24. The method of claim 17, wherein said pain is neuropathic pain.

25. The method of claim 17, wherein detecting expression of said polynucleotide further comprises at least one method selected from the group consisting of PCR of a cDNA, hybridization of a sample DNA, and detecting a polypeptide encoded by said polynucleotide or homologue or fragment thereof.

26. A pharmaceutical composition, comprising a polynucleotide selected from the group consisting of SEQ ID NO: 1 to 64 or homologues or fragments thereof, or a polypeptide encoded by said polynucleotide.

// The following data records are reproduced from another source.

-- ==== Sys2Proof/Laws/State.lean ====
section
/-! SUPPORT. Every field of the state after every named update: one lemma per field per update. -/

namespace Sys2Proof.Machine

open Sys2Proof

variable (s : State)

/-! ### onSys -/

@[simp] theorem State.onSys_now (f : SysState → SysState) : (s.onSys f).now = s.now := rfl
@[simp] theorem State.onSys_ltc (f : SysState → SysState) : (s.onSys f).ltc = s.ltc := rfl
@[simp] theorem State.onSys_fresh (f : SysState → SysState) : (s.onSys f).fresh = s.fresh := rfl
@[simp] theorem State.onSys_manifest (f : SysState → SysState) : (s.onSys f).manifest = s.manifest := rfl
@[simp] theorem State.onSys_sys (f : SysState → SysState) : (s.onSys f).sys = f s.sys := rfl
@[simp] theorem State.onSys_clk (f : SysState → SysState) : (s.onSys f).clk = s.clk := rfl
@[simp] theorem State.onSys_tide (f : SysState → SysState) : (s.onSys f).tide = s.tide := rfl
@[simp] theorem State.onSys_acq (f : SysState → SysState) : (s.onSys f).acq = s.acq := rfl
@[simp] theorem State.onSys_prot (f : SysState → SysState) : (s.onSys f).prot = s.prot := rfl
@[simp] theorem State.onSys_diff (f : SysState → SysState) : (s.onSys f).diff = s.diff := rfl
@[simp] theorem State.onSys_form (f : SysState → SysState) : (s.onSys f).form = s.form := rfl
@[simp] theorem State.onSys_gate (f : SysState → SysState) : (s.onSys f).gate = s.gate := rfl
@[simp] theorem State.onSys_logic (f : SysState → SysState) : (s.onSys f).logic = s.logic := rfl
@[simp] theorem State.onSys_fio (f : SysState → SysState) : (s.onSys f).fio = s.fio := rfl
@[simp] theorem State.onSys_capt (f : SysState → SysState) : (s.onSys f).capt = s.capt := rfl
@[simp] theorem State.onSys_log (f : SysState → SysState) : (s.onSys f).log = s.log := rfl
@[simp] theorem State.onSys_net (f : SysState → SysState) : (s.onSys f).net = s.net := rfl
@[simp] theorem State.onSys_ptp (f : SysState → SysState) : (s.onSys f).ptp = s.ptp := rfl
@[simp] theorem State.onSys_chk (f : SysState → SysState) : (s.onSys f).chk = s.chk := rfl
@[simp] theorem State.onSys_host (f : SysState → SysState) : (s.onSys f).host = s.host := rfl
@[simp] theorem State.onSys_adeid (f : SysState → SysState) : (s.onSys f).adeid = s.adeid := rfl
@[simp] theorem State.onSys_sec (f : SysState → SysState) : (s.onSys f).sec = s.sec := rfl
@[simp] theorem State.onSys_diag (f : SysState → SysState) : (s.onSys f).diag = s.diag := rfl
@[simp] theorem State.onSys_snaps (f : SysState → SysState) : (s.onSys f).snaps = s.snaps := rfl
@[simp] theorem State.onSys_pending (f : SysState → SysState) : (s.onSys f).pending = s.pending := rfl

/-! ### onClk -/

@[simp] theorem State.onClk_now (f : ClkState → ClkState) : (s.onClk f).now = s.now := rfl
@[simp] theorem State.onClk_ltc (f : ClkState → ClkState) : (s.onClk f).ltc = s.ltc := rfl
@[simp] theorem State.onClk_fresh (f : ClkState → ClkState) : (s.onClk f).fresh = s.fresh := rfl
@[simp] theorem State.onClk_manifest (f : ClkState → ClkState) : (s.onClk f).manifest = s.manifest := rfl
@[simp] theorem State.onClk_sys (f : ClkState → ClkState) : (s.onClk f).sys = s.sys := rfl
@[simp] theorem State.onClk_clk (f : ClkState → ClkState) : (s.onClk f).clk = f s.clk := rfl
@[simp] theorem State.onClk_tide (f : ClkState → ClkState) : (s.onClk f).tide = s.tide := rfl
@[simp] theorem State.onClk_acq (f : ClkState → ClkState) : (s.onClk f).acq = s.acq := rfl
@[simp] theorem State.onClk_prot (f : ClkState → ClkState) : (s.onClk f).prot = s.prot := rfl
@[simp] theorem State.onClk_diff (f : ClkState → ClkState) : (s.onClk f).diff = s.diff := rfl
@[simp] theorem State.onClk_form (f : ClkState → ClkState) : (s.onClk f).form = s.form := rfl
@[simp] theorem State.onClk_gate (f : ClkState → ClkState) : (s.onClk f).gate = s.gate := rfl
@[simp] theorem State.onClk_logic (f : ClkState → ClkState) : (s.onClk f).logic = s.logic := rfl
@[simp] theorem State.onClk_fio (f : ClkState → ClkState) : (s.onClk f).fio = s.fio := rfl
@[simp] theorem State.onClk_capt (f : ClkState → ClkState) : (s.onClk f).capt = s.capt := rfl
@[simp] theorem State.onClk_log (f : ClkState → ClkState) : (s.onClk f).log = s.log := rfl
@[simp] theorem State.onClk_net (f : ClkState → ClkState) : (s.onClk f).net = s.net := rfl
@[simp] theorem State.onClk_ptp (f : ClkState → ClkState) : (s.onClk f).ptp = s.ptp := rfl
@[simp] theorem State.onClk_chk (f : ClkState → ClkState) : (s.onClk f).chk = s.chk := rfl
@[simp] theorem State.onClk_host (f : ClkState → ClkState) : (s.onClk f).host = s.host := rfl
@[simp] theorem State.onClk_adeid (f : ClkState → ClkState) : (s.onClk f).adeid = s.adeid := rfl
@[simp] theorem State.onClk_sec (f : ClkState → ClkState) : (s.onClk f).sec = s.sec := rfl
@[simp] theorem State.onClk_diag (f : ClkState → ClkState) : (s.onClk f).diag = s.diag := rfl
@[simp] theorem State.onClk_snaps (f : ClkState → ClkState) : (s.onClk f).snaps = s.snaps := rfl
@[simp] theorem State.onClk_pending (f : ClkState → ClkState) : (s.onClk f).pending = s.pending := rfl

27. A kit comprising a reagent for detecting a polynucleotide selected from the group consisting of SEQ ID NO: 1 to 64 or homologues or fragments thereof.

28. A vector, comprising a polynucleotide selected from the group consisting of SEQ ID NO: 1 to 64 or homologues or fragments thereof.

29. A host cell, comprising a polynucleotide selected from the group consisting of SEQ ID NO: 1 to 64 or homologues or fragments thereof.

30. An antibody that selectively binds to a polypeptide encoded by a polynucleotide selected from the group consisting of SEQ ID NO: 1 to 64 or homologues or fragments thereof.

31. A transgenic animal, comprising a polynucleotide selected from the group consisting of SEQ ID NO: 1 to 64 or homologues or fragments thereof, wherein said polynucleotide has been altered compared to a wild type phenotype.